-- ==== Sys2Proof/Laws/KeptCommands.lean ====
section
/-!
SUPPORT. The commands that keep the queue, memory, keys and locks, the Toll's period and the attach in progress, each in a
lemma of its own.
-/

namespace Sys2Proof.Machine

/-! Machine/Issue.lean. -/

theorem decodeRow_kept (s : State) (c : Nat) (p : Insn → Bool) (k : State → Insn → State) {t : State} (hk : ∀ s w, Kept s (k s w)) (h : decodeRow s c p k = .next t) : Kept s t := by
  unfold decodeRow at h; dsimp only [need, needSome] at h
  (repeat' split at h) <;> first | (cases h; done) | (injection h with h; subst h; simp [Kept, hk])
theorem decodeChecked_kept (s : State) (c : Nat) (p : Insn → Bool) (k : State → Insn → State) {t : State} (hk : ∀ s w, Kept s (k s w)) (h : decodeChecked s c p k = .next t) : Kept s t := by
  refine decodeRow_kept s c p _ (fun s w => ?_) h
  (try dsimp only); (repeat' split) <;> simp [Kept, hk]
theorem movementRow_kept (s : State) (c op : Nat) {t : State} (h : movementRow s c op = .next t) : Kept s t := by
  refine decodeRow_kept s c _ _ (fun s w => ?_) h
  (try dsimp only); (repeat' split) <;> simp [Kept]

/-! Machine/Control.lean. -/

theorem execForme_kept (c : Nat) (s : State) {t : State} (h : execForme c s = .next t) : Kept s t := by
  refine decodeChecked_kept _ _ _ _ (fun s w => ?_) h
  (try dsimp only); (repeat' split) <;> simp [Kept]
theorem execFormeImageReturn_kept (c : Nat) (status : AttStatus) (image : List Word) (s : State) {t : State} (h : execFormeImageReturn c status image s = .next t) : Kept s t := by
  simp only [execFormeImageReturn, need] at h
  (repeat' split at h) <;> first | (cases h; done) | (injection h with h; subst h; simp [Kept])
theorem execUnforme_kept (c : Nat) (s : State) {t : State} (h : execUnforme c s = .next t) : Kept s t := by
  refine decodeChecked_kept _ _ _ _ (fun s w => ?_) h
  (try dsimp only); (repeat' split) <;> simp [Kept]
theorem execLdscale_kept (c : Nat) (s : State) {t : State} (h : execLdscale c s = .next t) : Kept s t := by
  refine decodeChecked_kept _ _ _ _ (fun s w => ?_) h
  (try dsimp only); (repeat' split) <;> simp [Kept]
theorem execStscale_kept (c : Nat) (s : State) {t : State} (h : execStscale c s = .next t) : Kept s t := by
  refine decodeChecked_kept _ _ _ _ (fun s w => ?_) h
  (try dsimp only); (repeat' split) <;> simp [Kept]
theorem execSetcast_kept (c : Nat) (s : State) {t : State} (h : execSetcast c s = .next t) : Kept s t := by
  refine decodeChecked_kept _ _ _ _ (fun s w => ?_) h
  (try dsimp only); (repeat' split) <;> simp [Kept]
theorem execSetrate_kept (c : Nat) (s : State) {t : State} (h : execSetrate c s = .next t) : Kept s t := by
  refine decodeChecked_kept _ _ _ _ (fun s w => ?_) h
  (try dsimp only); (repeat' split) <;> simp [Kept]
theorem execPhase_kept (c : Nat) (s : State) {t : State} (h : execPhase c s = .next t) : Kept s t := by
  refine decodeChecked_kept _ _ _ _ (fun s w => ?_) h
  (try dsimp only); (repeat' split) <;> simp [Kept]
theorem execAdvance_kept (c : Nat) (s : State) {t : State} (h : execAdvance c s = .next t) : Kept s t := by
  refine decodeChecked_kept _ _ _ _ (fun s w => ?_) h
  (try dsimp only); (repeat' split) <;> simp [Kept]
theorem execLoop_kept (c : Nat) (s : State) {t : State} (h : execLoop c s = .next t) : Kept s t := by
  refine decodeChecked_kept _ _ _ _ (fun s w => ?_) h
  (try dsimp only); (repeat' split) <;> simp [Kept]
theorem execCall_kept (c : Nat) (s : State) {t : State} (h : execCall c s = .next t) : Kept s t := by
  refine decodeChecked_kept _ _ _ _ (fun s w => ?_) h
  (try dsimp only); (repeat' split) <;> simp [Kept]
theorem execRet_kept (c : Nat) (s : State) {t : State} (h : execRet c s = .next t) : Kept s t := by
  refine decodeChecked_kept _ _ _ _ (fun s w => ?_) h
  (try dsimp only); (repeat' split) <;> simp [Kept]
theorem execToll_kept (c : Nat) (s : State) {t : State} (h : execToll c s = .next t) : Kept s t := by
  refine decodeChecked_kept _ _ _ _ (fun s w => ?_) h
  (try dsimp only); (repeat' split) <;> simp [Kept]
theorem execHalt_kept (c : Nat) (s : State) {t : State} (h : execHalt c s = .next t) : Kept s t := by
  refine decodeChecked_kept _ _ _ _ (fun s w => ?_) h
  (try dsimp only); (repeat' split) <;> simp [Kept]
theorem execNop_kept (c : Nat) (s : State) {t : State} (h : execNop c s = .next t) : Kept s t := by
  refine decodeRow_kept _ _ _ _ (fun s w => ?_) h
  (try dsimp only); (repeat' split) <;> simp [Kept]
theorem execAbandon_kept (c : Nat) (s : State) {t : State} (h : execAbandon c s = .next t) : Kept s t := by
  refine decodeChecked_kept _ _ _ _ (fun s w => ?_) h
  (try dsimp only); (repeat' split) <;> simp [Kept]
theorem execSwap_kept (c : Nat) (s : State) {t : State} (h : execSwap c s = .next t) : Kept s t := by
  refine decodeChecked_kept _ _ _ _ (fun s w => ?_) h
  (try dsimp only); (repeat' split) <;> simp [Kept]
theorem execDrain_kept (c : Nat) (s : State) {t : State} (h : execDrain c s = .next t) : Kept s t := by
  refine decodeChecked_kept _ _ _ _ (fun s w => ?_) h
  (try dsimp only); (repeat' split) <;> simp [Kept]
theorem execIllegalOpcode_kept (c : Nat) (s : State) {t : State} (h : execIllegalOpcode c s = .next t) : Kept s t := by
  refine decodeRow_kept _ _ _ _ (fun s w => ?_) h
  (try dsimp only); (repeat' split) <;> simp [Kept]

━━━━

Task statement: To answer, copy each line from the material above that has the word "lean".

Exercise response:
-- ==== Sys2Proof/Laws/KeptCommands.lean ====
/-! Machine/Issue.lean. -/
/-! Machine/Control.lean. -/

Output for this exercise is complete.